Yo no he “normalizado” del todo, lo reconozco, por ahora recupero familia y amigos, pero deseo que el cóctel de este verano combine pasión y prudencia, con una buena base de apoyo a la actividad económica local.

miércoles, 17 de junio de 2020

Tarde plana


Hoy escribo desde una tarde plana. Probablemente debería esperar un momento más sereno y juicioso, pero la tentación del desfogue puede más que yo. En una tarde plana no basta el consuelo de “no nos quejemos que no estamos mal”, en una tarde plana el sentido común se esconde y asoma una desidia que se prende en las incertidumbres del entorno. La fase 3 no me ha convencido lo suficiente como para salir de casa, hago como los ratoncitos temerosos: asomo el hocico un poco y me vuelvo a encerrar. Me agobian las noticias de playas llenas y terrazas que empiezan a estar rebosantes. El viento de estos días me frena también las salidas en bicicleta, puede que la falta de ejercicio esté detrás de este malhumor que me ahoga. O las sospechas de que el curso que viene no será del todo presencial. Me irrita como docente esta situación de ahora en la que los padres están cansados, los niños están cansados, los equipos directivos desbordados y los profes frustrados. Yo lo estoy. Lo confieso. Este intento de seguir explicando, corrigiendo y apoyando a distancia no me convence. No veo bien sus caras, no noto sus estados de ánimo, me falta la retroalimentación. La brecha social y digital se hace más presente que nunca ¿cómo dirigir una clase en la que a unos se les va la wifi y a otros las ganas? Hay quien pelea a solas sus tareas y quien las escribe al dictado de padres o profesores particulares.
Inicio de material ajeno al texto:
-- ==== Sys2Proof/Machine/System.lean ====
section
/-! DEFINITION. The package around the partitions: links and ingress (R114, R310, R322), the host port (R319, R320, R332), boot and attestation (R324, R325), power states (R327), the management core's events (R311, R328, R329, R334) and resets (R17, R314, R330). -/

namespace Sys2Proof.Machine

open Sys2Proof.Config

/-! Column power states (R327). -/

/-- A scheduler probe in flight reads an arena in the vault of a column. -/
def probesVault (s : State) (p n : Nat) : Bool :=
  let cs := coresOf s p
  (partOf s p).ctxs.any (fun e =>
    match e.2.launch with
    | none => false
    | some la => la.probes.any (fun b =>
        match taskOf la b.task with
        | some t => (match (nodeOf s p e.1 t.node).firn with | some f => f.aspace == 2 && cs.getD (t.tile % max cs.length 1) 0 == n | none => false)
        | none => false))

/-- A column is idle: it holds no active or staged job, and no scheduler probe reads its vault. -/
def isIdle (s : State) (p n : Nat) : Bool :=
  let k := coreOf s n
  k.active.isNone && k.slot0.st != .staged && k.slot1.st != .staged && !probesVault s p n

/-- C3 is open to a partition's columns: no enabled context declares a vault range or places a Firn arena in a vault. -/
def mayC3 (s : State) (p : Nat) : Bool :=
  (partOf s p).ctxs.all (fun e =>
    !e.2.en || ((vrangeOf e.2).2 == 0 &&
      match e.2.graph with
      | some g => g.nodes.all (fun nd => match nd.firn with | some f => f.aspace != 2 | none => true)
      | none => true))

/-- COLUMN_ENTER_C1 (R327). -/
def execColumnEnterC1 (n : CoreNo) (s : State) : Result :=
  let n := n.toNat
  match partOfCore s n with
  | none => .next s
  | some p =>
    if (coreOf s n).power != .c0 || !isIdle s p n || (partOf s p).lattol.toNat < 16 then .next s
    else .next (modCore s n (fun k => { k with power := .c1, gatedAt := some s.now }))

/-- COLUMN_ENTER_DEEP (R327). -/
def execColumnEnterDeep (n : CoreNo) (s : State) : Result :=
  let n := n.toNat
  match partOfCore s n with
  | none => .next s
  | some p =>
    let k := coreOf s n
    let lat := (partOf s p).lattol.toNat
    if (k.power != .c0 && k.power != .c1) || !isIdle s p n then .next s
    else if 1048576 ≤ lat && mayC3 s p then .next (deepColumn s n .c3)
    else if 8192 ≤ lat then .next (deepColumn s n .c2)
    else .next s

/-- COLUMN_WAKE (R327): a column of a partition returns to C0. -/
def execColumnWake (n : CoreNo) (s : State) : Result :=
  if (partOfCore s n.toNat).isNone then .next s else .next (wakeColumn s n.toNat)

/-! The management core (R311, R328, R329, R334). -/

/-- VACATE (R311). -/
def execVacate (n : CoreNo) (s : State) : Result := .next (requestVacate s n.toNat)

/-- THROTN_WRITE (R13, R329). -/
def execThrotnWrite (n : CoreNo) (v : Word) (s : State) : Result :=
  .next { s with mgmt := { s.mgmt with throt := tset s.mgmt.throt n.toNat (v.setWidth 4) } }

/-- The reading of a sensor. -/
def tempOf (m : Mgmt) (i : Nat) : BitVec 16 := (tget (0#16, 0#32) m.temps i).1

/-- The critical-trip clamp after an update (R329): entered where a sensor reads CRIT or more, left where every sensor reads at least 80 below it. -/
def clampStep (s : State) : State :=
  let hot := (List.range 266).any (fun i => crit.toInt ≤ (tempOf s.mgmt i).toInt)
  let cool := (List.range 266).all (fun i => (tempOf s.mgmt i).toInt + 80 ≤ crit.toInt)
  if hot && !s.clamped then { s with clamped := true, mgmt := { s.mgmt with mevent := s.mgmt.mevent ||| 2#4 } }
  else if cool && s.clamped then { s with clamped := false, mgmt := { s.mgmt with mevent := s.mgmt.mevent ||| 4#4 } }
  else s

/-- SENSOR_UPDATE (R328, R329). -/
def execSensorUpdate (i : BitVec 9) (raw : BitVec 16) (s : State) : Result :=
  let i := i.toNat
  if 266 ≤ i then .next s
  else
    let m := s.mgmt
    let m := { m with temps := tset m.temps i (raw, (tget (0#16, 0#32) m.temps i).2 + 1#32) }
    let m := if m.alerthi.toInt ≤ raw.toInt
      then { m with alerts := m.alerts ||| BitVec.ofNat 272 (2 ^ i), mevent := m.mevent ||| 1#4 } else m
    .next (clampStep { s with mgmt := m })

/-- MGMT_TRAP_ENTRY (R294, R334). -/
def execMgmtTrapEntry (cause : Byte) (faddr : BitVec 32) (s : State) : Result :=
  -- no other code is ever produced (R294)
  if !s.mgmt.running || s.mgmt.stopped || cause = 0#8 || 0x1A < cause.toNat then .next s
  else .next (mgmtTrap s { cause := cause, faddr := faddr.setWidth 64 })

/-! Links (R114, R310, R322). -/

/-- The port by which a package is reached (R323). -/
def routedBy (s : State) (pkg port : Nat) : Bool := tfind s.routes pkg == some port

/-- A partition uses a port: it reaches a member of its gang by it, or the host (R322, log entry 37). -/
def usesPort (s : State) (p port : Nat) : Bool :=
  let q := partOf s p
  if port = 12 then q.pgran != 0#16 else q.gangmap.any (fun e => e.2 != 0xFF#8 && routedBy s e.2.toNat port)

/-- A port goes down (R322): requests in flight through it fail, and each partition that used it is told. -/
def portDown (s : State) (port : Nat) : State :=
  let s := { s with ports := tset s.ports port { tget {} s.ports port with down := true } }
  let s := (tkeys s.cores).foldl (fun s n =>
    match (coreOf s n).active with
    | none => s
    | some j =>
      let s := ((jobOf s n j).xhq.filter (fun o => isRemote o && o.stage == 1 && routedBy s (remoteTo o).1 port)).foldl (fun s o =>
        remoteFails s n j o cDataUe 0 (remoteTo o).2) s
      if port != 12 then s
      else ((jobOf s n j).landings.filter (·.host)).foldl (fun s l =>
        landOne (modJob s n j (fun b => { b with landings := b.landings.filter (fun x => x.op != l.op) })) n j { l with wrong := true }) s) s
  ((List.range nParts).filter (fun p => usesPort s p port)).foldl (fun s p => partEvent s p 4) s

/-- A column runs a context: it has switched to it, and not yet away from it (R22, R310). -/
def hasSwitched (s : State) (c n : Nat) : Bool := (coreOf s n).ctx == some c

/-- Traffic for a context is held: no column has switched to it, or a column whose window a page of it reaches has not (R310), or it reaches an accumulator row of a busy tile, for which it waits (R71). -/
def mustHold (s : State) (f : Flit) : Bool :=
  let p := f.part.toNat
  let c := f.ctx.toNat
  !(coresOf s p).any (hasSwitched s c) ||
    (pageStarts f.va f.bytes.length).any (fun va =>
      match translate s p c none va .write true with
      | .ok pa _ => (match region pa with | .core n _ => !hasSwitched s c n | .vault n _ => !hasSwitched s c n | _ => false)
      | _ => false)
    || rangeBusy s { p := p, c := c, user := true } .write f.va f.bytes.length

/-- A partition's traffic through a port is frozen after a violation (R304, R320, R242). -/
def freezePort (s : State) (p port : Nat) : State :=
  partEvent (modPart s p (fun q => { q with portFrozen := q.portFrozen ||| BitVec.ofNat 16 (2 ^ port) })) p 0

/-- A remote store is performed at its destination (R242, R243); a fault leaves it unperformed, and a violation freezes the port for the partition. -/
def performFlit (s : State) (port : Nat) (f : Flit) : State :=
  let p := f.part.toNat
  let c := f.ctx.toNat
  let w : Who := { p := p, c := c, user := true }
  let bad (s : State) (e : VErr) : State :=
    match e with | .fault _ true _ => freezePort s p port | _ => s
  match vaCheck s w .write f.va f.bytes.length with
  | some e => bad (walkedRange s w f.va f.bytes.length) e
  | none =>
    match vaWrite s w f.va f.bytes with
    | (s, .error e) => bad s e
    | (s, .ok _) =>
      match f.arrival with
      | none => s
      | some a => if (partOf s p).pgran.getLsbD (a.toNat / 16 / 16) then txbArrive s (a.toNat / 16) c (a.toNat % 16) f.bytes.length else s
Otros se copian, sin más, respetando incluso las faltas de ortografía y los errores del compañero.
 No me quejo de las horas de trabajo, soy consciente de mi privilegio de sueldo fijo y vacaciones de verano, lo digo antes de que me lo recuerden, pero me duelen los reproches de las familias que sienten que están haciendo nuestro trabajo mientras nosotros sufrimos el agobio de fin de curso y cerramos memorias, corregimos, explicamos, tratamos de llegar un poco más lejos en este disparate, indecisos sobre cómo atraer a los que se aburren y pierden en el camino. Algunos ya no me contestan ni por Instagram. Y yo me encuentro sola y frustrada, incapaz de pensar en el curso que viene.
No sé cómo saldremos de esta, pero por ahora intuyo que más pobres, más solos, más irritados… 

sábado, 30 de mayo de 2020

Actúa


Desde que se decretó el estado de alarma, hace 75 días, han pasado muchas cosas. La peor de todas, las muertes por las que ahora guardamos luto nacional. Durante este período, nuestro estado emocional ha pasado por el asombro, la solidaridad, la ingenuidad de creer que saldríamos más fuertes y renovados, la irritabilidad, la búsqueda de culpables, el escepticismo, la impaciencia por la vuelta a la normalidad… Y aquí es donde me detengo, en esta “normalidad” a la que queremos volver.
Está claro que todos ansiamos abandonar el ostracismo social, ganar la calle de nuevo como latinos que somos, abrazar, dejar de tener miedo al otro. Pero si seguimos con los mismos vicios adquiridos antes del gran susto, volveremos a caer en situaciones semejantes. El programa de medio ambiente para la ONU advierte de que alrededor del 75% de las enfermedades infecciosas emergentes son transmitidas por los animales (ébola, gripe aviar, MERS, virus del Zika, el coronavirus que causa el COVID-19…) y todas están vinculadas a los cambios en el medio ambiente como resultado de actividades humanas que provocan alteraciones en el uso del suelo y el clima. La reducción de la biodiversidad las favorece, mientras que la integridad de los ecosistemas puede ayudar a regularlas. La diversidad de especies hace que sea más difícil que un patógeno se extienda, amplifique o domine.
  Estábamos advertidos y, sin embargo, ahora parece que miramos hacia otro lado. ¿No hemos aprendido nada? Esa vuelta a la normalidad no puede traducirse en retomar las emisiones de gases contaminantes y el consumo compulsivo e insostenible. La ONU dice: “No actuar ahora es fallarle a la humanidad. Protegernos de futuras amenazas mundiales requiere un manejo sólido de los desechos médicos y químicos peligrosos; administración sólida y global de la naturaleza y la biodiversidad; y un claro compromiso de "reconstruir mejor", crear empleos verdes y facilitar la transición a economías neutras en carbono. La humanidad depende de la acción ahora para un futuro resistente y sostenible”. Cada gesto cuenta, vamos a cambiar de hábitos: muévete en bici, reutiliza, respeta la naturaleza, apoya el comercio de barrio…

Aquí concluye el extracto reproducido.